*Exercise prompt*: Every line of the entries with the word "value" in it should be shown.

*Dataset entries*:

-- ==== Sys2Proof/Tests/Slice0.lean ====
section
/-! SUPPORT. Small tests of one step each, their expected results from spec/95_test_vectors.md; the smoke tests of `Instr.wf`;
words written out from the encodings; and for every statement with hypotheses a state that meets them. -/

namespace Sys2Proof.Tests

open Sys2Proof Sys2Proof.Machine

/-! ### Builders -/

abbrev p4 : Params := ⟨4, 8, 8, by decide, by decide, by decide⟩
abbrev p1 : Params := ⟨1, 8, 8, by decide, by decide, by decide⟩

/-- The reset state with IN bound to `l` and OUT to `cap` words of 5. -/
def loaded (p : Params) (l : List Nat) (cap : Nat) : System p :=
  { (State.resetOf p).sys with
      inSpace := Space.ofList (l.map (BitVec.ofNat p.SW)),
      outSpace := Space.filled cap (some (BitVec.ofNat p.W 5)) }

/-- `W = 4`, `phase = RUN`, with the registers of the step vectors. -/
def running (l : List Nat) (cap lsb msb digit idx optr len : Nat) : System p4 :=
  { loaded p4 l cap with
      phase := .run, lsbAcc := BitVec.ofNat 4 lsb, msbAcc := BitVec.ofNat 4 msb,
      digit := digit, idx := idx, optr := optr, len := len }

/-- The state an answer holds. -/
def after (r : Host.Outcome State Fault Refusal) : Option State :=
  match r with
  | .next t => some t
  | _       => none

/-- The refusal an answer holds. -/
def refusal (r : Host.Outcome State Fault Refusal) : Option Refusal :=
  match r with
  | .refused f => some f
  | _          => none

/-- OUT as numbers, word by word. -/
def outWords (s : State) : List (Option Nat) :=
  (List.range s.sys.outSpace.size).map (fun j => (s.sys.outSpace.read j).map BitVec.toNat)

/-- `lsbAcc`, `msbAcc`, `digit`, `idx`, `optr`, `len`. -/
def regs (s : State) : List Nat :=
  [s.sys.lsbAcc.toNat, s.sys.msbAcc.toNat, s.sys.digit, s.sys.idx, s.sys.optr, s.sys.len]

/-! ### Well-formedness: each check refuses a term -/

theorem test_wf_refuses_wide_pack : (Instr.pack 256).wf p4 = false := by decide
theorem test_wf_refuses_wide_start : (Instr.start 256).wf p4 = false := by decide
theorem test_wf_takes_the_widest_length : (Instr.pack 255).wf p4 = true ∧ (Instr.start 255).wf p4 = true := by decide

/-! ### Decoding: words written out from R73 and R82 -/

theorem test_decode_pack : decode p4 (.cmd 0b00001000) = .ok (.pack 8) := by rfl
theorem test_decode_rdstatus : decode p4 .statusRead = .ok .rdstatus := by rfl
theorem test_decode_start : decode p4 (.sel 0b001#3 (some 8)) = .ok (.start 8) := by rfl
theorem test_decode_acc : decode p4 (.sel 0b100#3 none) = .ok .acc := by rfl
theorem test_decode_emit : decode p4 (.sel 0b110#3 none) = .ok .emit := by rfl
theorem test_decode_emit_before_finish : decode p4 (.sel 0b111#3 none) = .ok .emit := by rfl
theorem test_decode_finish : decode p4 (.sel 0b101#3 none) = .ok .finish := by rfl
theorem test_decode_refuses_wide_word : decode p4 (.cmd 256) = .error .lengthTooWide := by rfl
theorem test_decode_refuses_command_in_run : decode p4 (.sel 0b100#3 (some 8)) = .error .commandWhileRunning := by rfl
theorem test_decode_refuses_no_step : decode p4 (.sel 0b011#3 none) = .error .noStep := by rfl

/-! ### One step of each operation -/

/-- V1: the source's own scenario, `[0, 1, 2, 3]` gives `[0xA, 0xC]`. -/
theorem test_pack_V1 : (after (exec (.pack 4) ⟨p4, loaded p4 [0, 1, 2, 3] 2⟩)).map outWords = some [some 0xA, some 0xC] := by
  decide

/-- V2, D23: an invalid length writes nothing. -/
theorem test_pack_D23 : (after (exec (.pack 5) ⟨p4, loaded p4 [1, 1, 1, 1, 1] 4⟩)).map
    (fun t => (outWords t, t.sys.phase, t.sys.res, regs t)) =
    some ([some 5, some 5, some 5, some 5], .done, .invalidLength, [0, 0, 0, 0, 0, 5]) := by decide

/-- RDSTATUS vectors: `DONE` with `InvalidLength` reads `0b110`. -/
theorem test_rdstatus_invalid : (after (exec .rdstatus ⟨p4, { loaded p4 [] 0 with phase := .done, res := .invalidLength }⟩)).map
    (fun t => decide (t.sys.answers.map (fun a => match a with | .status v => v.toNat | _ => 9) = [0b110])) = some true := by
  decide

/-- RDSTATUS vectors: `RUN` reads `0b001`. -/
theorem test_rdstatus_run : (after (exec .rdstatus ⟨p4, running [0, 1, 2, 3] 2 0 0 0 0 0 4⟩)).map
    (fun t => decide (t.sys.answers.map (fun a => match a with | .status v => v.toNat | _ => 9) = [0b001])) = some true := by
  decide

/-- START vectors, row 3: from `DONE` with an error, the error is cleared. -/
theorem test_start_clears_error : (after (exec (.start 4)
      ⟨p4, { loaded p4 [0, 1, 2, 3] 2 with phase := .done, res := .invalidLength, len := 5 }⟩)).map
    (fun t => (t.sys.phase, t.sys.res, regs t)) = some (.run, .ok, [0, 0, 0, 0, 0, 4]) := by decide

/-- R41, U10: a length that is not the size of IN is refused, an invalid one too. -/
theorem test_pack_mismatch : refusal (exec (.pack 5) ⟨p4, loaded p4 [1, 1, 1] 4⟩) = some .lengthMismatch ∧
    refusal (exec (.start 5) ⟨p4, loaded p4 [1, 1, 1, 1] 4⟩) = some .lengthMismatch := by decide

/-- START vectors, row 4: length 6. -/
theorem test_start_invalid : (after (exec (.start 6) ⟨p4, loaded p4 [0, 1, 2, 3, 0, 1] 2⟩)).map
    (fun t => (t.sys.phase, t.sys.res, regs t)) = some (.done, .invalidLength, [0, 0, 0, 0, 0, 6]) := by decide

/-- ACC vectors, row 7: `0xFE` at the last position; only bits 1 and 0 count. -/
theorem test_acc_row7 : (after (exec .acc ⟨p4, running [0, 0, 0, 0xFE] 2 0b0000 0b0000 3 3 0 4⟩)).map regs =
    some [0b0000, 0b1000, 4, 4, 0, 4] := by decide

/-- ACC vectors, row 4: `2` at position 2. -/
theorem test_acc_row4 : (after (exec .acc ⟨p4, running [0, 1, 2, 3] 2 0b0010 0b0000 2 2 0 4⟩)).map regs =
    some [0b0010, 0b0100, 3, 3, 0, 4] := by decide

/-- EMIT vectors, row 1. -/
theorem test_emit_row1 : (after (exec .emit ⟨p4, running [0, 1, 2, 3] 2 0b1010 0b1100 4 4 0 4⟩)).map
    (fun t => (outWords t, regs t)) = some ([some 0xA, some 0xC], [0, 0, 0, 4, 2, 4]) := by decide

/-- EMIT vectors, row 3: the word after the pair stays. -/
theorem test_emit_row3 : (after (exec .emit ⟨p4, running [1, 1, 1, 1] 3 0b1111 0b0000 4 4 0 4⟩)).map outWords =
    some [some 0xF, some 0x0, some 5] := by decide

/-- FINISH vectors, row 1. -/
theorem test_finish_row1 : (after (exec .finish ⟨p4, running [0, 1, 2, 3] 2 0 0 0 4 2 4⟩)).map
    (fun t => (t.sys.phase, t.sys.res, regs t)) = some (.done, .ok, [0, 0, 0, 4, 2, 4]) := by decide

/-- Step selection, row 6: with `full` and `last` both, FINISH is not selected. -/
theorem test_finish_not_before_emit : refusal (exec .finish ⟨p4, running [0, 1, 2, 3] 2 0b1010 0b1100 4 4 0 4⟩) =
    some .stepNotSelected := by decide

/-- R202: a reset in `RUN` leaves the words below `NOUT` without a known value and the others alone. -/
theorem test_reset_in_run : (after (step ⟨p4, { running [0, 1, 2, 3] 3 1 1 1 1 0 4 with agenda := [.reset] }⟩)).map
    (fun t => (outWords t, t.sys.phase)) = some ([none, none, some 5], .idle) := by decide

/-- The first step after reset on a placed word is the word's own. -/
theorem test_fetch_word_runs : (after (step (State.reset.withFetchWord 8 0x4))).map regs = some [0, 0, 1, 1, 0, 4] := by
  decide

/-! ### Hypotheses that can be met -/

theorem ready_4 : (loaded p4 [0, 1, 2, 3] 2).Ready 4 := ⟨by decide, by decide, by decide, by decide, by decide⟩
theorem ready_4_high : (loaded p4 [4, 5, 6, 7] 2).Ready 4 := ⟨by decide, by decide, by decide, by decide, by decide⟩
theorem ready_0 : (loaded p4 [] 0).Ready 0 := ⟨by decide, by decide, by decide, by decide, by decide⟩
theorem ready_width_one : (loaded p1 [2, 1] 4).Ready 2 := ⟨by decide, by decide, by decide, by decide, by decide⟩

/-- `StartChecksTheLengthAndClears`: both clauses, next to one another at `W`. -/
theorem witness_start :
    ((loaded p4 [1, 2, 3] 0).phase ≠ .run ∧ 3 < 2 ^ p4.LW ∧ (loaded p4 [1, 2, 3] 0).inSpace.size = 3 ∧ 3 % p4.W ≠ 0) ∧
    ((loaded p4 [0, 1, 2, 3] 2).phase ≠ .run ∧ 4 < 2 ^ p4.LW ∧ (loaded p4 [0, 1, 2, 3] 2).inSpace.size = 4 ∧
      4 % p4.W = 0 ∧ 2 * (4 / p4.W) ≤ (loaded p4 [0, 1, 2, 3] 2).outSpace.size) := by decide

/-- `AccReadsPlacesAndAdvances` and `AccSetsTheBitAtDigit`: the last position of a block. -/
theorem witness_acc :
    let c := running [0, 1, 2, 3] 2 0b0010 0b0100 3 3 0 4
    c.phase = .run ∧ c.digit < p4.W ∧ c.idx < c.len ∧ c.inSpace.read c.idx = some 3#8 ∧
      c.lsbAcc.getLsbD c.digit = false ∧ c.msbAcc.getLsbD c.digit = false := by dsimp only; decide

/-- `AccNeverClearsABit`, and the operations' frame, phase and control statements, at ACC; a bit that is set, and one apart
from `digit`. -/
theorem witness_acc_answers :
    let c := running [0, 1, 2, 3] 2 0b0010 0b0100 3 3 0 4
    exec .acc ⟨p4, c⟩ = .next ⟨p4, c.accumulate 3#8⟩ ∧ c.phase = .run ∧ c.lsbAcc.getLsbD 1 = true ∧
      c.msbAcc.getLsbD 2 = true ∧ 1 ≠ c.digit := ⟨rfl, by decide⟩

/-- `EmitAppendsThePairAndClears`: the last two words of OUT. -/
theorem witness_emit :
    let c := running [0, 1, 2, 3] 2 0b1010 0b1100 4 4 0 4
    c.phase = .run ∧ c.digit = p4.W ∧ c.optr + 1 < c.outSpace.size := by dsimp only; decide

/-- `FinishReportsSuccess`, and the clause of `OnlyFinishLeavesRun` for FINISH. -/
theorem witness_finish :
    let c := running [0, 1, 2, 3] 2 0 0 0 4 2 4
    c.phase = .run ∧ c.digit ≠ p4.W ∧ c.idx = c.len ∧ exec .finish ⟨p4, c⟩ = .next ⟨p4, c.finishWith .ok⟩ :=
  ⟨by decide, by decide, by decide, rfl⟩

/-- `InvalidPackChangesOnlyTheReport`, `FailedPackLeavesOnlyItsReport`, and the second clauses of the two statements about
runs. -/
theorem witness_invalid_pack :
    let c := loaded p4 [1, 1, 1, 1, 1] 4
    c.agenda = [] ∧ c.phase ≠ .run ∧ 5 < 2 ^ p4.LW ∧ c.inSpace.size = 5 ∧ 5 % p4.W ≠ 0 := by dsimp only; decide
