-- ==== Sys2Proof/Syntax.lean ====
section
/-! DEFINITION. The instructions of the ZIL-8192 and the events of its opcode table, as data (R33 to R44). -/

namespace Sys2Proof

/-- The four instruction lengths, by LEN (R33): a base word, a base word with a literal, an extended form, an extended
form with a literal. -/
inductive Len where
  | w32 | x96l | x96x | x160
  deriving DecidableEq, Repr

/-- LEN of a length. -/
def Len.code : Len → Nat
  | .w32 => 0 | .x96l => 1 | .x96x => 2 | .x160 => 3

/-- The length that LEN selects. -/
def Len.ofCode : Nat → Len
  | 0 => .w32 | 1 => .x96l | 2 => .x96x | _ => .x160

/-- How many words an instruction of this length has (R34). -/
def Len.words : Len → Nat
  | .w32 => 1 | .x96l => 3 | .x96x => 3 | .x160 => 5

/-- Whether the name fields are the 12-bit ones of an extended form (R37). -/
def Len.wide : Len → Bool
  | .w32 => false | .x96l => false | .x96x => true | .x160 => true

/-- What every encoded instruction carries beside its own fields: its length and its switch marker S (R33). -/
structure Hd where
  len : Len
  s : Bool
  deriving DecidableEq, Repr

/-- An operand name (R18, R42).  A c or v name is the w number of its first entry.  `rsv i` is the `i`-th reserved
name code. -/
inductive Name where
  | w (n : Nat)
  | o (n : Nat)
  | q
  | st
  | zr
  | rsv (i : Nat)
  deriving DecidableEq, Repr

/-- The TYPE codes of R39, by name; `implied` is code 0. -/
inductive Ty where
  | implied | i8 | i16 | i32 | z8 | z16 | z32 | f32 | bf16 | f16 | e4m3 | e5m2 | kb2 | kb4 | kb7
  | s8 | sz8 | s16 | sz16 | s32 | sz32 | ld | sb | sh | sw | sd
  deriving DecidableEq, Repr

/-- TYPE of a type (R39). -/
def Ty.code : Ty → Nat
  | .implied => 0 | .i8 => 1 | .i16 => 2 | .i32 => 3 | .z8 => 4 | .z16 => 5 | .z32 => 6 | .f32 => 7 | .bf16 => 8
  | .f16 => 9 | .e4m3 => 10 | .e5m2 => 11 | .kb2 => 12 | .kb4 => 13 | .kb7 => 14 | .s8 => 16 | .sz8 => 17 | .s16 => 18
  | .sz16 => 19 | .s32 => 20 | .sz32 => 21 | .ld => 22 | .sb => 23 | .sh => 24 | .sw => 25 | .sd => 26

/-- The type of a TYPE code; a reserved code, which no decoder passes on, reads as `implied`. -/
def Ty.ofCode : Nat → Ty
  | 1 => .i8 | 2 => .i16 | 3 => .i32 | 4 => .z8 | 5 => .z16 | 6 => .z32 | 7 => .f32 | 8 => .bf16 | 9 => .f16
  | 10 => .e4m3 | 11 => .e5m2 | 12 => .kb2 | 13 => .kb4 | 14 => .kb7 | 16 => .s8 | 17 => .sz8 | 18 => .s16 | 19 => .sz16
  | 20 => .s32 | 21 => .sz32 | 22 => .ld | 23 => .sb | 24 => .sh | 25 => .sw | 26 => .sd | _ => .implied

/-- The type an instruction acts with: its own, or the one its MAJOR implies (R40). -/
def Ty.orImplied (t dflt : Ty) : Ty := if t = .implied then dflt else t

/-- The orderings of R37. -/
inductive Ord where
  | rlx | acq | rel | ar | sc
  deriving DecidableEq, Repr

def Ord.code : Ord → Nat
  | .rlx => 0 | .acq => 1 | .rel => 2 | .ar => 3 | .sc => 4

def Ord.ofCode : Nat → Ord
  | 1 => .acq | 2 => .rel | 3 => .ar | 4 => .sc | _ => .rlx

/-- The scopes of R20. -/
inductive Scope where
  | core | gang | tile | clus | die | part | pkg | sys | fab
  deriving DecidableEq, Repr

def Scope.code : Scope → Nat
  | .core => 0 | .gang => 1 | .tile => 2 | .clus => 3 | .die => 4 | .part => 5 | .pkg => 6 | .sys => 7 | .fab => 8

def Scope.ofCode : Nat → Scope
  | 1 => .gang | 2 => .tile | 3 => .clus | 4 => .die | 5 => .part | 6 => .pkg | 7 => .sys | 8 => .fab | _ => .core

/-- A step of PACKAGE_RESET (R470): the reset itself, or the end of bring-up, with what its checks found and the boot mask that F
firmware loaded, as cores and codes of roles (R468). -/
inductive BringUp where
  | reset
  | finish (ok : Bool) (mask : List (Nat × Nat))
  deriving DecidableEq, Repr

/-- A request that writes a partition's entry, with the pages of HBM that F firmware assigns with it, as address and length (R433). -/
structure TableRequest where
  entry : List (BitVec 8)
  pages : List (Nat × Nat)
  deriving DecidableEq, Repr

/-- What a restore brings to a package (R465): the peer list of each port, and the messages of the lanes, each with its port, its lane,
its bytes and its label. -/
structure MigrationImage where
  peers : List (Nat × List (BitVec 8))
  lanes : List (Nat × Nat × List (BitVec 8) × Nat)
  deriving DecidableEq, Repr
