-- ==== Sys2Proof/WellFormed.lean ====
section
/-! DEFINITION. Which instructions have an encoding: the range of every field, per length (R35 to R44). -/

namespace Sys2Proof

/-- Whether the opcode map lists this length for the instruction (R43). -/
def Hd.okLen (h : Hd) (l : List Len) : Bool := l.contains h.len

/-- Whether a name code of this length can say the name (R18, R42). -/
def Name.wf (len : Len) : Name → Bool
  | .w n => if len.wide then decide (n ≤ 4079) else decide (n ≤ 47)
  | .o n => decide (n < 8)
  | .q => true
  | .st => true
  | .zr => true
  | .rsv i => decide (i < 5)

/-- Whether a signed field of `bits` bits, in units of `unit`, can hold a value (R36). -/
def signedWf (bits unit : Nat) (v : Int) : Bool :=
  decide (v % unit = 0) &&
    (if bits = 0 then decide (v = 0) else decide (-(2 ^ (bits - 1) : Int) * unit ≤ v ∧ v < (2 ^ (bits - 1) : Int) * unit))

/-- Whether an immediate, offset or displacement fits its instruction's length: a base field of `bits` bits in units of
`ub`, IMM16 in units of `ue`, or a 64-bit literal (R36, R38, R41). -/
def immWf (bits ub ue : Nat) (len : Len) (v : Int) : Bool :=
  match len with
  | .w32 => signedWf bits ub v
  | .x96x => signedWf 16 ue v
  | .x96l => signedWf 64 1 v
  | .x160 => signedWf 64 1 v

*Completed task*:
/-- R202: a reset in `RUN` leaves the words below `NOUT` without a known value and the others alone. -/
/-- Whether a signed field of `bits` bits, in units of `unit`, can hold a value (R36). -/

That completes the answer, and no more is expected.